◆ DIRECTIONS:
Repeat precisely the span of lines below that opens with the line containing "f).stack = s.stack := rfl" and closes with the line containing "f).DT = s.DT := rfl", both included.

◆ INPUT RECORDS:
/-! ### setRegThenFlag -/

@[simp] theorem State.setRegThenFlag_mem (x : Reg) (v : Byte) (f : Bool) : (s.setRegThenFlag x v f).mem = s.mem := rfl
@[simp] theorem State.setRegThenFlag_V (x : Reg) (v : Byte) (f : Bool) : (s.setRegThenFlag x v f).V = (s.V.set x v).set vf (flagByte f) := rfl
@[simp] theorem State.setRegThenFlag_I (x : Reg) (v : Byte) (f : Bool) : (s.setRegThenFlag x v f).I = s.I := rfl
@[simp] theorem State.setRegThenFlag_pc (x : Reg) (v : Byte) (f : Bool) : (s.setRegThenFlag x v f).pc = s.pc := rfl
@[simp] theorem State.setRegThenFlag_stack (x : Reg) (v : Byte) (f : Bool) : (s.setRegThenFlag x v f).stack = s.stack := rfl
@[simp] theorem State.setRegThenFlag_SP (x : Reg) (v : Byte) (f : Bool) : (s.setRegThenFlag x v f).SP = s.SP := rfl
@[simp] theorem State.setRegThenFlag_fb (x : Reg) (v : Byte) (f : Bool) : (s.setRegThenFlag x v f).fb = s.fb := rfl
@[simp] theorem State.setRegThenFlag_DT (x : Reg) (v : Byte) (f : Bool) : (s.setRegThenFlag x v f).DT = s.DT := rfl
@[simp] theorem State.setRegThenFlag_ST (x : Reg) (v : Byte) (f : Bool) : (s.setRegThenFlag x v f).ST = s.ST := rfl
@[simp] theorem State.setRegThenFlag_mode (x : Reg) (v : Byte) (f : Bool) : (s.setRegThenFlag x v f).mode = s.mode := rfl
@[simp] theorem State.setRegThenFlag_waitX (x : Reg) (v : Byte) (f : Bool) : (s.setRegThenFlag x v f).waitX = s.waitX := rfl
@[simp] theorem State.setRegThenFlag_keyPrev (x : Reg) (v : Byte) (f : Bool) : (s.setRegThenFlag x v f).keyPrev = s.keyPrev := rfl
@[simp] theorem State.setRegThenFlag_cfg (x : Reg) (v : Byte) (f : Bool) : (s.setRegThenFlag x v f).cfg = s.cfg := rfl
@[simp] theorem State.setRegThenFlag_keys (x : Reg) (v : Byte) (f : Bool) : (s.setRegThenFlag x v f).keys = s.keys := rfl
@[simp] theorem State.setRegThenFlag_rnd (x : Reg) (v : Byte) (f : Bool) : (s.setRegThenFlag x v f).rnd = s.rnd := rfl
@[simp] theorem State.setRegThenFlag_out (x : Reg) (v : Byte) (f : Bool) : (s.setRegThenFlag x v f).out = s.out := rfl
@[simp] theorem State.setRegThenFlag_initialised (x : Reg) (v : Byte) (f : Bool) : (s.setRegThenFlag x v f).initialised = s.initialised := rfl
@[simp] theorem State.setRegThenFlag_agenda (x : Reg) (v : Byte) (f : Bool) : (s.setRegThenFlag x v f).agenda = s.agenda := rfl
@[simp] theorem State.setRegThenFlag_draws (x : Reg) (v : Byte) (f : Bool) : (s.setRegThenFlag x v f).draws = s.draws := rfl
@[simp] theorem State.setRegThenFlag_memRead (x : Reg) (v : Byte) (f : Bool) (b : Nat) : (s.setRegThenFlag x v f).memRead b = s.memRead b := rfl

/-! ### markDrawn -/

@[simp] theorem State.markDrawn_mem : (s.markDrawn).mem = s.mem := rfl
@[simp] theorem State.markDrawn_V : (s.markDrawn).V = s.V := rfl
@[simp] theorem State.markDrawn_I : (s.markDrawn).I = s.I := rfl
@[simp] theorem State.markDrawn_pc : (s.markDrawn).pc = s.pc := rfl
@[simp] theorem State.markDrawn_stack : (s.markDrawn).stack = s.stack := rfl
@[simp] theorem State.markDrawn_SP : (s.markDrawn).SP = s.SP := rfl
@[simp] theorem State.markDrawn_fb : (s.markDrawn).fb = s.fb := rfl
@[simp] theorem State.markDrawn_DT : (s.markDrawn).DT = s.DT := rfl
@[simp] theorem State.markDrawn_ST : (s.markDrawn).ST = s.ST := rfl
@[simp] theorem State.markDrawn_mode : (s.markDrawn).mode = s.mode := rfl
@[simp] theorem State.markDrawn_waitX : (s.markDrawn).waitX = s.waitX := rfl
@[simp] theorem State.markDrawn_keyPrev : (s.markDrawn).keyPrev = s.keyPrev := rfl
@[simp] theorem State.markDrawn_cfg : (s.markDrawn).cfg = s.cfg := rfl
@[simp] theorem State.markDrawn_keys : (s.markDrawn).keys = s.keys := rfl
@[simp] theorem State.markDrawn_rnd : (s.markDrawn).rnd = s.rnd := rfl
@[simp] theorem State.markDrawn_out : (s.markDrawn).out = ⟨s.out.result, true, s.out.toneEvent⟩ := rfl
@[simp] theorem State.markDrawn_initialised : (s.markDrawn).initialised = s.initialised := rfl
@[simp] theorem State.markDrawn_agenda : (s.markDrawn).agenda = s.agenda := rfl
@[simp] theorem State.markDrawn_draws : (s.markDrawn).draws = s.draws := rfl
@[simp] theorem State.markDrawn_memRead (b : Nat) : (s.markDrawn).memRead b = s.memRead b := rfl
@[simp] theorem State.markDrawn_reg (q : Reg) : (s.markDrawn).reg q = s.reg q := rfl

/-! ### markWaiting -/

@[simp] theorem State.markWaiting_mem : (s.markWaiting).mem = s.mem := rfl
@[simp] theorem State.markWaiting_V : (s.markWaiting).V = s.V := rfl
@[simp] theorem State.markWaiting_I : (s.markWaiting).I = s.I := rfl
@[simp] theorem State.markWaiting_pc : (s.markWaiting).pc = s.pc := rfl
@[simp] theorem State.markWaiting_stack : (s.markWaiting).stack = s.stack := rfl
@[simp] theorem State.markWaiting_SP : (s.markWaiting).SP = s.SP := rfl
@[simp] theorem State.markWaiting_fb : (s.markWaiting).fb = s.fb := rfl
@[simp] theorem State.markWaiting_DT : (s.markWaiting).DT = s.DT := rfl
@[simp] theorem State.markWaiting_ST : (s.markWaiting).ST = s.ST := rfl
@[simp] theorem State.markWaiting_mode : (s.markWaiting).mode = s.mode := rfl
@[simp] theorem State.markWaiting_waitX : (s.markWaiting).waitX = s.waitX := rfl
@[simp] theorem State.markWaiting_keyPrev : (s.markWaiting).keyPrev = s.keyPrev := rfl
@[simp] theorem State.markWaiting_cfg : (s.markWaiting).cfg = s.cfg := rfl
@[simp] theorem State.markWaiting_keys : (s.markWaiting).keys = s.keys := rfl
@[simp] theorem State.markWaiting_rnd : (s.markWaiting).rnd = s.rnd := rfl
@[simp] theorem State.markWaiting_out : (s.markWaiting).out = ⟨.waiting, s.out.fbUpdated, s.out.toneEvent⟩ := rfl
@[simp] theorem State.markWaiting_initialised : (s.markWaiting).initialised = s.initialised := rfl
@[simp] theorem State.markWaiting_agenda : (s.markWaiting).agenda = s.agenda := rfl
@[simp] theorem State.markWaiting_draws : (s.markWaiting).draws = s.draws := rfl
@[simp] theorem State.markWaiting_memRead (b : Nat) : (s.markWaiting).memRead b = s.memRead b := rfl
@[simp] theorem State.markWaiting_reg (q : Reg) : (s.markWaiting).reg q = s.reg q := rfl

/-! ### report -/

@[simp] theorem State.report_mem (e : Fault) : (s.report e).mem = s.mem := rfl
@[simp] theorem State.report_V (e : Fault) : (s.report e).V = s.V := rfl
@[simp] theorem State.report_I (e : Fault) : (s.report e).I = s.I := rfl
@[simp] theorem State.report_pc (e : Fault) : (s.report e).pc = s.pc := rfl
@[simp] theorem State.report_stack (e : Fault) : (s.report e).stack = s.stack := rfl
@[simp] theorem State.report_SP (e : Fault) : (s.report e).SP = s.SP := rfl
@[simp] theorem State.report_fb (e : Fault) : (s.report e).fb = s.fb := rfl
@[simp] theorem State.report_DT (e : Fault) : (s.report e).DT = s.DT := rfl
@[simp] theorem State.report_ST (e : Fault) : (s.report e).ST = s.ST := rfl
@[simp] theorem State.report_mode (e : Fault) : (s.report e).mode = s.mode := rfl
@[simp] theorem State.report_waitX (e : Fault) : (s.report e).waitX = s.waitX := rfl
@[simp] theorem State.report_keyPrev (e : Fault) : (s.report e).keyPrev = s.keyPrev := rfl
@[simp] theorem State.report_cfg (e : Fault) : (s.report e).cfg = s.cfg := rfl
@[simp] theorem State.report_keys (e : Fault) : (s.report e).keys = s.keys := rfl
@[simp] theorem State.report_rnd (e : Fault) : (s.report e).rnd = s.rnd := rfl
@[simp] theorem State.report_out (e : Fault) : (s.report e).out = ⟨.err e, false, false⟩ := rfl
@[simp] theorem State.report_initialised (e : Fault) : (s.report e).initialised = s.initialised := rfl
@[simp] theorem State.report_agenda (e : Fault) : (s.report e).agenda = s.agenda := rfl
@[simp] theorem State.report_draws (e : Fault) : (s.report e).draws = s.draws := rfl
@[simp] theorem State.report_memRead (e : Fault) (b : Nat) : (s.report e).memRead b = s.memRead b := rfl
@[simp] theorem State.report_reg (e : Fault) (q : Reg) : (s.report e).reg q = s.reg q := rfl

/-! ### begin -/

@[simp] theorem State.begin_mem (rest : List HostOp) : (s.begin rest).mem = s.mem := rfl
@[simp] theorem State.begin_V (rest : List HostOp) : (s.begin rest).V = s.V := rfl
@[simp] theorem State.begin_I (rest : List HostOp) : (s.begin rest).I = s.I := rfl
@[simp] theorem State.begin_pc (rest : List HostOp) : (s.begin rest).pc = s.pc := rfl
@[simp] theorem State.begin_stack (rest : List HostOp) : (s.begin rest).stack = s.stack := rfl
@[simp] theorem State.begin_SP (rest : List HostOp) : (s.begin rest).SP = s.SP := rfl
@[simp] theorem State.begin_fb (rest : List HostOp) : (s.begin rest).fb = s.fb := rfl
@[simp] theorem State.begin_DT (rest : List HostOp) : (s.begin rest).DT = s.DT := rfl
@[simp] theorem State.begin_ST (rest : List HostOp) : (s.begin rest).ST = s.ST := rfl
@[simp] theorem State.begin_mode (rest : List HostOp) : (s.begin rest).mode = s.mode := rfl
@[simp] theorem State.begin_waitX (rest : List HostOp) : (s.begin rest).waitX = s.waitX := rfl
@[simp] theorem State.begin_keyPrev (rest : List HostOp) : (s.begin rest).keyPrev = s.keyPrev := rfl
@[simp] theorem State.begin_cfg (rest : List HostOp) : (s.begin rest).cfg = s.cfg := rfl
@[simp] theorem State.begin_keys (rest : List HostOp) : (s.begin rest).keys = s.keys := rfl
@[simp] theorem State.begin_rnd (rest : List HostOp) : (s.begin rest).rnd = s.rnd := rfl
@[simp] theorem State.begin_out (rest : List HostOp) : (s.begin rest).out = .quiet := rfl
@[simp] theorem State.begin_initialised (rest : List HostOp) : (s.begin rest).initialised = s.initialised := rfl
@[simp] theorem State.begin_agenda (rest : List HostOp) : (s.begin rest).agenda = rest := rfl
@[simp] theorem State.begin_draws (rest : List HostOp) : (s.begin rest).draws = s.draws := rfl
@[simp] theorem State.begin_memRead (rest : List HostOp) (b : Nat) : (s.begin rest).memRead b = s.memRead b := rfl
@[simp] theorem State.begin_reg (rest : List HostOp) (q : Reg) : (s.begin rest).reg q = s.reg q := rfl

/-! ### sample -/

@[simp] theorem State.sample_mem (k : Word) (r : Byte) : (s.sample k r).mem = s.mem := rfl
@[simp] theorem State.sample_V (k : Word) (r : Byte) : (s.sample k r).V = s.V := rfl
@[simp] theorem State.sample_I (k : Word) (r : Byte) : (s.sample k r).I = s.I := rfl
@[simp] theorem State.sample_pc (k : Word) (r : Byte) : (s.sample k r).pc = s.pc := rfl
@[simp] theorem State.sample_stack (k : Word) (r : Byte) : (s.sample k r).stack = s.stack := rfl
@[simp] theorem State.sample_SP (k : Word) (r : Byte) : (s.sample k r).SP = s.SP := rfl
@[simp] theorem State.sample_fb (k : Word) (r : Byte) : (s.sample k r).fb = s.fb := rfl
@[simp] theorem State.sample_DT (k : Word) (r : Byte) : (s.sample k r).DT = s.DT := rfl
@[simp] theorem State.sample_ST (k : Word) (r : Byte) : (s.sample k r).ST = s.ST := rfl
@[simp] theorem State.sample_mode (k : Word) (r : Byte) : (s.sample k r).mode = s.mode := rfl
@[simp] theorem State.sample_waitX (k : Word) (r : Byte) : (s.sample k r).waitX = s.waitX := rfl
@[simp] theorem State.sample_keyPrev (k : Word) (r : Byte) : (s.sample k r).keyPrev = s.keyPrev := rfl
@[simp] theorem State.sample_cfg (k : Word) (r : Byte) : (s.sample k r).cfg = s.cfg := rfl
@[simp] theorem State.sample_keys (k : Word) (r : Byte) : (s.sample k r).keys = k := rfl
@[simp] theorem State.sample_rnd (k : Word) (r : Byte) : (s.sample k r).rnd = r := rfl
@[simp] theorem State.sample_out (k : Word) (r : Byte) : (s.sample k r).out = s.out := rfl
@[simp] theorem State.sample_initialised (k : Word) (r : Byte) : (s.sample k r).initialised = s.initialised := rfl
@[simp] theorem State.sample_agenda (k : Word) (r : Byte) : (s.sample k r).agenda = s.agenda := rfl
@[simp] theorem State.sample_draws (k : Word) (r : Byte) : (s.sample k r).draws = s.draws := rfl
@[simp] theorem State.sample_memRead (k : Word) (r : Byte) (b : Nat) : (s.sample k r).memRead b = s.memRead b := rfl
@[simp] theorem State.sample_reg (k : Word) (r : Byte) (q : Reg) : (s.sample k r).reg q = s.reg q := rfl

/-! ### sampleFree -/

@[simp] theorem State.sampleFree_mem : (s.sampleFree).mem = s.mem := rfl
@[simp] theorem State.sampleFree_V : (s.sampleFree).V = s.V := rfl
@[simp] theorem State.sampleFree_I : (s.sampleFree).I = s.I := rfl
@[simp] theorem State.sampleFree_pc : (s.sampleFree).pc = s.pc := rfl
@[simp] theorem State.sampleFree_stack : (s.sampleFree).stack = s.stack := rfl
@[simp] theorem State.sampleFree_SP : (s.sampleFree).SP = s.SP := rfl
@[simp] theorem State.sampleFree_fb : (s.sampleFree).fb = s.fb := rfl
@[simp] theorem State.sampleFree_DT : (s.sampleFree).DT = s.DT := rfl
@[simp] theorem State.sampleFree_ST : (s.sampleFree).ST = s.ST := rfl
@[simp] theorem State.sampleFree_mode : (s.sampleFree).mode = s.mode := rfl
@[simp] theorem State.sampleFree_waitX : (s.sampleFree).waitX = s.waitX := rfl
@[simp] theorem State.sampleFree_keyPrev : (s.sampleFree).keyPrev = s.keyPrev := rfl
@[simp] theorem State.sampleFree_cfg : (s.sampleFree).cfg = s.cfg := rfl
@[simp] theorem State.sampleFree_keys : (s.sampleFree).keys = Config.freeKeys s.draws := rfl
@[simp] theorem State.sampleFree_rnd : (s.sampleFree).rnd = Config.freeRnd s.draws := rfl
@[simp] theorem State.sampleFree_out : (s.sampleFree).out = s.out := rfl
@[simp] theorem State.sampleFree_initialised : (s.sampleFree).initialised = s.initialised := rfl
@[simp] theorem State.sampleFree_agenda : (s.sampleFree).agenda = s.agenda := rfl
@[simp] theorem State.sampleFree_draws : (s.sampleFree).draws = s.draws + 1 := rfl
@[simp] theorem State.sampleFree_memRead (b : Nat) : (s.sampleFree).memRead b = s.memRead b := rfl
@[simp] theorem State.sampleFree_reg (q : Reg) : (s.sampleFree).reg q = s.reg q := rfl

◆ RESPONSE AREA:
@[simp] theorem State.setRegThenFlag_stack (x : Reg) (v : Byte) (f : Bool) : (s.setRegThenFlag x v f).stack = s.stack := rfl
@[simp] theorem State.setRegThenFlag_SP (x : Reg) (v : Byte) (f : Bool) : (s.setRegThenFlag x v f).SP = s.SP := rfl
@[simp] theorem State.setRegThenFlag_fb (x : Reg) (v : Byte) (f : Bool) : (s.setRegThenFlag x v f).fb = s.fb := rfl
@[simp] theorem State.setRegThenFlag_DT (x : Reg) (v : Byte) (f : Bool) : (s.setRegThenFlag x v f).DT = s.DT := rfl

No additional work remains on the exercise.